As bad as his experiences with the "C" word have been, he says he knows things could be worse.

"I've done a lot of work with diseases of children, and so when you see children struck with something like that, it just eats you up from the inside. It least it's always been with adults in my life. I can't imagine if one of my children was stricken how I would deal with it."

He pauses.

"So you take the good with the bad, and you savor the good even more.

"Besides, as my father keeps reminding me, how many people end their work day to the sound of people clapping?"

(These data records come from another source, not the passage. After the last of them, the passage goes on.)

-- ==== Sys2Proof/Machine/Power.lean ====
section
/-! DEFINITION. Performance states, the power ceiling, die parking, over-current and the thermal cut (20_power R384-R397). -/

namespace Sys2Proof.Machine

open Sys2Proof

/-! ## Performance states -/

/-- The effective state of a cluster (R386). -/
def effState (c : Cluster) : Nat := Nat.max c.req (Nat.max c.cap (if c.thot then 4 else 0))
/-- Whether a state draws from the high rail (Table PW-1). -/
def onHigh (st : Nat) : Bool := decide (st < 4)
/-- The clock of a cluster is held from time t to u: its cycles stop (R385). -/
def holdClock (t u : Nat) (c : Cluster) : Cluster :=
  { c with cycles := cyclesBy c t, cycleAt := Nat.max u c.cycleAt }
/-- Begins a transition towards the effective state, where there is none under way (R385, R386). -/
def retarget (t : Nat) (c : Cluster) : Cluster :=
  if c.goal.isSome || effState c == c.cur || c.shut || c.retired || c.fail then c
  else
    let u := t + (if onHigh c.cur = onHigh (effState c) then 100 else 150)
    { holdClock t u c with goal := some (effState c, u) }
/-- Changes a cluster and lets it follow its effective state. -/
def setReq (hw : Hw) (t k : Nat) (f : Cluster → Cluster) : Hw :=
  hw.setCluster k fun c => if clusterLive hw k then retarget t (f c) else f c
/-- By time t a transition has ended if its latency is over: the new clock runs (R385), and a newer effective state begins the next
transition then (R386). -/
def endTransition (t : Nat) (c : Cluster) : Cluster :=
  match c.goal with
  | none => c
  | some (g, u) =>
    if t < u ∨ c.offSince.isSome then c else retarget u { c with goal := none, cur := g, trans := (c.trans + 1) % 2 ^ 32 }
/-- Every cluster by time t: at most two transitions end, for the second reaches the effective state. -/
def endTransitions (hw : Hw) (t : Nat) : Hw :=
  { hw with clusters := hw.clusters.map fun k => (k.1, endTransition t (endTransition t k.2)) }
/-- A cluster's clock resumes in its new state (R385, R386). [DEDUCED, safe: log 61] -/
def execPstateTransitionDone (cluster : Nat) (s : State) : Out :=
  match (s.hw.cluster cluster).goal with
  | none => .next s
  | some (_, u) => if s.time < u then .next s else .next (s.with (s.hw.setCluster cluster (endTransition s.time)))
/-- The junction sensor of a cluster reads temp °C (R390). -/
def execThermalCap (cluster : Nat) (temp : Nat) (s : State) : Out :=
  if cluster < 216 then
    .next (s.with (setReq s.hw s.time cluster fun c => { c with thot := if 105 ≤ temp then true else if temp ≤ 100 then false else c.thot }))
  else .next s
/-- CLPST as it reads (R387). -/
def clpst (c : Cluster) : Nat :=
  c.trans * 2 ^ 32 + b2n (c.fail || c.shut || c.retired) * 2 ^ 11 + c.cur * 2 ^ 8 + b2n c.thot * 128 + c.cap * 16 + c.req
/-- A host write of CLPST (R387). -/
def execClpstWrite (fn cluster : Nat) (v : Word) (s : State) : Out :=
  windowWrite fn s <| .next (s.with (
    if cluster < 216 ∧ thirdPart s.hw (cluster / 72) = some fn then
      setReq s.hw s.time cluster fun c => { c with trans := bits 63 32 v.toNat, req := bits 2 0 v.toNat }
    else noteWinErr s.hw fn))

/-! ## The ceiling loop -/

/-- The clusters of the package that are live. -/
def allLive (hw : Hw) : List Nat := (List.range 216).filter fun k => (thirdPart hw (k / 72)).isSome && clusterLive hw k
/-- The ceiling in W of a code (R389). -/
def ceilingW (code : Nat) : Nat := 1200 + 25 * code
/-- Whether the mean of a list of measurements is at most n (R388). -/
def meanAtMost (l : List Nat) (n : Nat) : Bool := decide (l.sum ≤ n * l.length)
/-- The hold of an interval in ns: the fraction (P − C) ÷ P of it, rounded up to 10 ns (R388). -/
def loopHold (p c : Nat) : Nat := ((p - c) * 100 + p - 1) / p * 10
/-- Holds the clock of every live cluster for the first part of the interval that begins at t. -/
def holdAll (hw : Hw) (t n : Nat) : Hw :=
  (allLive hw).foldl (fun h k => h.setCluster k fun c => { holdClock t (t + n) c with holdTo := t + n }) hw
/-- A boundary of the ceiling loop (R388, R389): power is the module input power over the interval just ended. [DEDUCED, unsafe: log 62] -/
def execCeilingInterval (power : Nat) (s : State) : Out :=
  let x := s.hw.pkg.ceiling
  if s.time < x.last + 1000 ∨ !s.hw.pkg.up then .next s
  else
    let x1 : Ceiling := match x.staged with
      | some c => { x with code := c, staged := none, settle := 10, history := [] }
      | none => if 0 < x.settle then { x with settle := x.settle - 1 } else { x with history := (power :: x.history).take 1000 }
    let c := ceilingW x1.code
    let x2 : Ceiling := { x1 with last := x.last + 1000, pmeas := power % 65536, excess := if c < power then (x1.excess + 1) % 65536 else x1.excess }
    let put (hw : Hw) (x : Ceiling) : Hw := { hw with pkg := { hw.pkg with ceiling := x } }
    let live := allLive s.hw
    let caps (f : Nat → Nat) : Hw := live.foldl (fun h k => setReq h s.time k fun c => { c with cap := f c.cap }) s.hw
    if c < power then
      if live.any fun k => decide ((s.hw.cluster k).cap < 7) then
        let h := put (caps fun n => if n < 7 then n + 1 else n) x2
        .next (s.with (if x2.hold = 0 then h else holdAll h s.time x2.hold))
      else
        let n := loopHold power c
        .next (s.with (holdAll (put s.hw { x2 with hold := n }) s.time n))
    else if power + 50 ≤ c ∧ x2.settle = 0 ∧ x2.history ≠ [] ∧ meanAtMost x2.history (c - 50) then
      if x2.hold = 0 then .next (s.with (put (caps fun n => n - 1) x2))
      else .next (s.with (put s.hw { x2 with hold := 0 }))
    else .next (s.with (if x2.hold = 0 then put s.hw x2 else holdAll (put s.hw x2) s.time x2.hold))
/-- PWCEIL as it reads (R389). -/
def pwceil (x : Ceiling) : Nat := x.excess * 2 ^ 48 + x.pmeas * 2 ^ 32 + x.staged.getD x.code
/-- A host write of PWCEIL (R389): only from the function with PIDX 0, with a code up to 192. [DEDUCED, unsafe: log 63] -/
def execPwceilWrite (fn : Nat) (v : Word) (s : State) : Out :=
  windowWrite fn s <| .next (s.with (
    if fn = 0 ∧ bits 7 0 v.toNat ≤ 192 then
      let x := s.hw.pkg.ceiling
      { s.hw with pkg := { s.hw.pkg with ceiling := { x with
        excess := bits 63 48 v.toNat
        staged := if bits 7 0 v.toNat = x.staged.getD x.code then x.staged else some (bits 7 0 v.toNat) } } }
    else noteWinErr s.hw fn))
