-- ==== Sys2Proof/Machine/Dispatch.lean ====
section
/-! DEFINITION. The meaning of every instruction and event, one arm each. -/

namespace Sys2Proof.Machine

open Sys2Proof
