/-- Uniform branches, calls and returns transfer the whole path; a call writes the clause end to its link register, raises DEPTH by one
and traps past 63, and a return lowers it (R105, R106). Where the spec leaves it open this rests on the model's choices (log 13, 18). A
target that is not 8-byte aligned raises cause 0x08, one past 2^57 cause 0x07, with no other effect (R38, R100, R106). -/
def Obligations.CallsReturns : Prop :=
  ((∀ f s e, IssuesC Forms.brs f s e →
     let r := regsF Forms.brs f
     (cond e r f.op 0 = true → badTarget (e.target f.lit) e.act = none → Room e r {} (e.goto (e.target f.lit) id e.hw) →
       Transfers (.brs f) s e r {} (e.target f.lit) id e.hw) ∧
     (cond e r f.op 0 = false → Room e r {} (e.goto (e.clauseEnd r.len) id e.hw) →
       Transfers (.brs f) s e r {} (e.clauseEnd r.len) id e.hw)) ∧
   (∀ f s e, IssuesC Forms.call f s e → e.act ≠ 0 →
     let r := regsF Forms.call f
     let w : Writes := { s := [(r.d, e.clauseEnd r.len)] }
     (badTarget (e.target f.lit) e.act = none → e.deepest < 63 → Room e r w (e.goto (e.target f.lit) (· + 1) e.hw) →
       Transfers (.call f) s e r w (e.target f.lit) (· + 1) e.hw) ∧
     (badTarget (e.target f.lit) e.act = none → 63 ≤ e.deepest → Traps (.call f) s e { cause := 0x0B, hit := e.act })) ∧
   (∀ f s e, env s = some e → e.badPlace 4 true 0 = false → e.ready (regsS Forms.ret f) = true →
     let r := regsS Forms.ret f
     badTarget (e.sa r) e.act = none → Room e r {} (e.goto (e.sa r) (· - 1) e.hw) →
     Transfers (.ret f) s e r {} (e.sa r) (· - 1) e.hw) ∧
   (∀ f s e, IssuesC Forms.call f s e → e.act = 0 → Room e (regsF Forms.call f) {} (e.goto (e.clauseEnd (regsF Forms.call f).len) id e.hw) →
     Transfers (.call f) s e (regsF Forms.call f) {} (e.clauseEnd (regsF Forms.call f).len) id e.hw)) ∧
  ((∀ f s e, IssuesC Forms.brs f s e → cond e (regsF Forms.brs f) f.op 0 = true →
     ((e.target f.lit).toNat % 8 ≠ 0 → Traps (.brs f) s e { cause := 0x08, hit := e.act }) ∧
     ((e.target f.lit).toNat % 8 = 0 → 2 ^ 57 ≤ (e.target f.lit).toNat →
       Traps (.brs f) s e { cause := 0x07, info := 3, fault := (e.target f.lit).toNat, hit := e.act })) ∧
   (∀ f s e, env s = some e → e.badPlace 4 true 0 = false → e.ready (regsS Forms.ret f) = true →
     ((e.sa (regsS Forms.ret f)).toNat % 8 ≠ 0 → Traps (.ret f) s e { cause := 0x08, hit := e.act }) ∧
     ((e.sa (regsS Forms.ret f)).toNat % 8 = 0 → 2 ^ 57 ≤ (e.sa (regsS Forms.ret f)).toNat →
       Traps (.ret f) s e { cause := 0x07, info := 3, fault := (e.sa (regsS Forms.ret f)).toNat, hit := e.act })))

/-- Dividing a path that is not folded (R104): the group with its lowest lane keeps the entry; each other group is in the lowest free
entry left, in the order of the groups' lowest lanes, with its own lanes, PC and DEPTH, and nothing else of the gang changes. Where the
spec leaves it open this rests on the model's choices (log 17). Divergent forms divide the path into the groups their rules name: bra,
brx, callx and split (R104, R105, R107, R108). Where too few entries are free they fold the path, or trap. -/
def Obligations.PathDivision : Prop :=
  (∀ s e m1 m2 pc1 pc2 n rest h, env s = some e → e.q.folded = false → m1 ≠ 0 → m2 ≠ 0 → m1 &&& m2 = 0 → m1 ||| m2 = e.q.mask →
     inLanes m1 (lowLane e.q.mask) = true → freeEntries e.g = n :: rest →
     e.divide e.hw [⟨m1, pc1, 0, none⟩, ⟨m2, pc2, 0, none⟩] = .ok h →
     ∃ g' q1 q2, h.gangs.look e.gk = some g' ∧ g'.vregs = e.g.vregs ∧ g'.nest = e.g.nest ∧
       (∀ i, i ≠ e.p → i ≠ n → g'.paths.look i = e.g.paths.look i) ∧
       g'.paths.look e.p = some q1 ∧ q1.mask = m1 ∧ q1.pc = pc1 ∧ q1.state = .ready ∧ q1.cl = {} ∧ q1.sregs = e.q.sregs ∧ q1.depth = e.q.depth ∧
       g'.paths.look n = some q2 ∧ q2.mask = m2 ∧ q2.pc = pc2 ∧ q2.state = .ready ∧ q2.cl = {} ∧ q2.sregs = e.q.sregs ∧
       q2.depth = e.q.depth ∧ q2.parent = e.p) ∧
  ((∀ f s e, IssuesC Forms.bra f s e → badTarget (e.target f.lit) e.act = none →
     ∃ taken, (∀ l, inLanes taken l = (inLanes e.act l && cond e (regsF Forms.bra f) f.op l)) ∧
       Splits (.bra f) s e (regsF Forms.bra f)
         [⟨taken, e.target f.lit, 0, none⟩, ⟨e.grp &&& ~~~taken, e.clauseEnd (regsF Forms.bra f).len, 0, none⟩]) ∧
   (∀ f s e, IssuesC Forms.brx f s e →
     (∀ l, l < 32 → inLanes e.act l = true → (e.va (regsF Forms.brx f) l).toNat % 8 = 0 ∧ (e.va (regsF Forms.brx f) l).toNat < 2 ^ 57) →
     ∃ gs : List Group', (∀ x ∈ gs, x.up = 0 ∧ x.sw = none) ∧ ByTarget e (regsF Forms.brx f) gs ∧ Splits (.brx f) s e (regsF Forms.brx f) gs) ∧
   (∀ f s e, IssuesC Forms.callx f s e → e.deepest < 63 →
     (∀ l, l < 32 → inLanes e.act l = true → (e.va (regsF Forms.callx f) l).toNat % 8 = 0 ∧ (e.va (regsF Forms.callx f) l).toNat < 2 ^ 57) →
     let r := regsF Forms.callx f
     (allocate e.hw e.core e.ctx 0 (callEntries e r) [spillKeyS e.slot e.p (r.d / 32)]).isSome = true →
     ∃ gs : List Group', (∀ x ∈ gs, (x.up = 1 ∧ x.sw = some (r.d, e.clauseEnd r.len)) ∨ (x.up = 0 ∧ x.sw = none ∧ x.m &&& e.act = 0)) ∧
       ByTarget e r gs ∧ Splits (.callx f) s e r gs) ∧
   (∀ f s e, IssuesC Forms.callx f s e → 63 ≤ e.deepest → e.act ≠ 0 → xTrap e (regsF Forms.callx f) = none →
     Traps (.callx f) s e { cause := 0x0B, hit := e.act }) ∧
   (∀ f s e, IssuesC Forms.split f s e → e.act ≠ 0 →
     let key (l : Nat) : Nat := if f.op = 1 then l / 8 else (e.va (regsF Forms.split f) l).toNat % 16
     ∃ gs : List Group', (∀ x ∈ gs, x.pc = e.clauseEnd (regsF Forms.split f).len ∧ x.up = 0 ∧ x.sw = none) ∧
       (∀ x ∈ gs, ∃ l0, l0 < 32 ∧ inLanes e.act l0 = true ∧ ∀ l, inLanes x.m l = (inLanes e.grp l &&
         (if inLanes e.act l then key l == key l0 else key l0 == key (lowLane e.act)))) ∧
       (∀ l0, l0 < 32 → inLanes e.act l0 = true → ∃ x ∈ gs, inLanes x.m l0 = true) ∧
       Splits (.split f) s e (regsF Forms.split f) gs) ∧
   (∀ f s e, IssuesC Forms.split f s e → e.act = 0 →
     Splits (.split f) s e (regsF Forms.split f) [⟨e.grp, e.clauseEnd (regsF Forms.split f).len, 0, none⟩]))

/-- rejoin waits with its mask, and the waiting groups of the gang are evaluated: a mask of the path's own lanes lets it go on at once at the
clause end (R110, R111). exit ends its active lanes, and the rest go on at the clause end; without lanes left the entry is freed, and a gang
without paths ends (04_launch R90). Where the spec leaves it open this rests on the model's choices (log 17). -/
def Obligations.RejoinExit : Prop :=
  (∀ f s e i m, (i = Instr.rejoin f ∧ m = lanesOf (e.sa (regsF Forms.rejoin f)).toNat) ∨ (i = Instr.rejoinL f ∧ m = lanesOf f.lit) →
    IssuesC Forms.rejoin f s e → e.q.folded = false →
    let r := regsF Forms.rejoin f
    exec i s = .next (settleRejoin e.gk 40 (s.with (e.setPath (e.park r .rejoin .none e.hw) fun q => { q with wmask := m }))) ∧
    (e.q.mask ≠ 0 → m &&& ~~~e.q.mask = 0 → (∀ x ∈ e.g.paths, x.1 ≠ e.p → x.2.state ≠ .rejoin ∧ x.2.folded = false) → Tab.wf e.g.paths = true →
      ∃ t g' q', exec i s = .next t ∧ t.mem = s.mem ∧ t.time = s.time ∧ t.hw.gangs.look e.gk = some g' ∧ g'.vregs = e.g.vregs ∧
        g'.nest = e.g.nest ∧ (∀ k, k ≠ e.p → g'.paths.look k = e.g.paths.look k) ∧ g'.paths.look e.p = some q' ∧ q'.pc = e.clauseEnd r.len ∧
        q'.cl = {} ∧ q'.state = .ready ∧ q'.mask = e.q.mask ∧ q'.depth = e.q.depth ∧ q'.parent = e.q.parent ∧
        ∀ n, n ∉ r.relS → q'.sregs.look n = e.q.sregs.look n)) ∧
  (∀ f s e, env s = some e → e.badPlace 4 true 0 = false →
    let r := regsS Forms.exit f
    (e.act ≠ 0 → ∃ t, Transferred e r {} (e.clauseEnd 4) id e.hw t ∧ exec (.exit f) s = .next (endLanes t e.gk e.p e.act)) ∧
    (e.act = 0 → Transfers (.exit f) s e r {} (e.clauseEnd 4) id e.hw) ∧
    (e.act ≠ 0 → e.q.folded = false → e.q.state = .ready → (∀ x ∈ e.g.paths, x.2.state ≠ .rejoin ∧ x.2.folded = false) →
      (∀ b, s.hw.blocks.look e.g.block = some b → b.bar.arrived = [] ∧ ∀ x ∈ b.nbars, x.2.arrived = []) →
      ∃ t, exec (.exit f) s = .next t ∧ t.mem = s.mem ∧ t.time = s.time ∧ (∀ k, k ≠ e.gk → t.hw.gangs.look k = s.hw.gangs.look k) ∧
        (e.q.mask ≠ e.act → ∃ g' q', t.hw.gangs.look e.gk = some g' ∧ g'.exited = e.g.exited ||| e.act ∧ g'.vregs = e.g.vregs ∧
          (∀ k, k ≠ e.p → g'.paths.look k = e.g.paths.look k) ∧ g'.paths.look e.p = some q' ∧ q'.mask = e.q.mask &&& ~~~e.act ∧
          q'.pc = e.clauseEnd 4 ∧ q'.state = .ready ∧ q'.sregs = e.q.sregs) ∧
        (e.q.mask = e.act → (∃ x ∈ e.g.paths, x.1 ≠ e.p) → ∃ g', t.hw.gangs.look e.gk = some g' ∧ g'.exited = e.g.exited ||| e.act ∧
          g'.vregs = e.g.vregs ∧ ∀ k, g'.paths.look k = if k = e.p then none else e.g.paths.look k) ∧
        (e.q.mask = e.act → (∀ x ∈ e.g.paths, x.1 = e.p) → t.hw.gangs.look e.gk = none)))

Dad's view: "How great it is that?"

Son's view: Pretty darned great indeed.


At a glance

What: Skating for Life Benefiting Susan G. Komen for the Cure

When: 7:30 p.m. Wednesday

Where: U.S. Cellular Coliseum, 101 S. Madison St., Bloomington

Tickets: $30 to $105

Box office number: (866) 891-9992


More about the event

The host

• Peggy Fleming, Olympic gold medalist: survivor

The singer

• Sara Evans, country singer: aunt a survivor

The skaters

• Jeffrey Buttle, Olympic Bronze Medalist, three-time Canadian Champion: breast cancer runs in family, great aunt died

• Sasha Cohen, U.S. National Champion and Olympic silver medalist: grandmother a survivor

• Emily Hughes, U.S. National silver medalist: mother a survivor

• Rudy Galindo, U.S. National Champion: 103-year-old great aunt a survivor

• Jennifer Robinson, 6-time Canadian National Champion: one grandmother a survivor, one grandmother died

• Steven Cousins, 8-time British National Champion: aunt died

• Silvia Fontana: Italian National Champion: mother a survivor

• Rene Inoue & John Baldwin: 2-time U.S. National Champions: John's mother a survivor, Rene a survivor (of lung cancer)


Editor's note

In a last-minute development on the "Skating for Life" front, champion skater Kurt Browning - the subject of today's GO! cover story - has been forced to bow out of the show because of the worsening condition of his father, described in the accompanying interview. His replacement is Olympic Bronze Medalist Jeffrey Buttle.